Saved entries:
-*-*-

/-- HST_CLI: a client is defined, or none any more; `s0` is the state before.  An entry that was lost is rewritten once a field of it
is written: not one that is refused, nor one that the write carries with its present value (R15). -/
def clientHook (n c : Nat) (s0 : State) : Hook :=
  ⟨fun _ _ _ => 0, fun l s =>
    (s.when ([HST_CLI.EN n c, HST_CLI.KIND n c, HST_CLI.HOME n c].any (fun f => (wrote l f).any (fun v => v ≠ s0.rd f))) (fun t =>
      (((t.put (MEMC.BAD_CLI n c) 0).hstRates n |>.put (HST_CLI.RATE5 n c) (t.rate5 n c) |>.clientRefresh n c).hstRefresh n)), 0)⟩

end Sys2Proof.Machine
end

-*-*-

# WHAT THE TASK REQUIRES:
The entries shown above should be copied out word for word.

# TASK ANSWER:
/-- HST_CLI: a client is defined, or none any more; `s0` is the state before.  An entry that was lost is rewritten once a field of it
is written: not one that is refused, nor one that the write carries with its present value (R15). -/
def clientHook (n c : Nat) (s0 : State) : Hook :=
  ⟨fun _ _ _ => 0, fun l s =>
    (s.when ([HST_CLI.EN n c, HST_CLI.KIND n c, HST_CLI.HOME n c].any (fun f => (wrote l f).any (fun v => v ≠ s0.rd f))) (fun t =>
      (((t.put (MEMC.BAD_CLI n c) 0).hstRates n |>.put (HST_CLI.RATE5 n c) (t.rate5 n c) |>.clientRefresh n c).hstRefresh n)), 0)⟩

end Sys2Proof.Machine
end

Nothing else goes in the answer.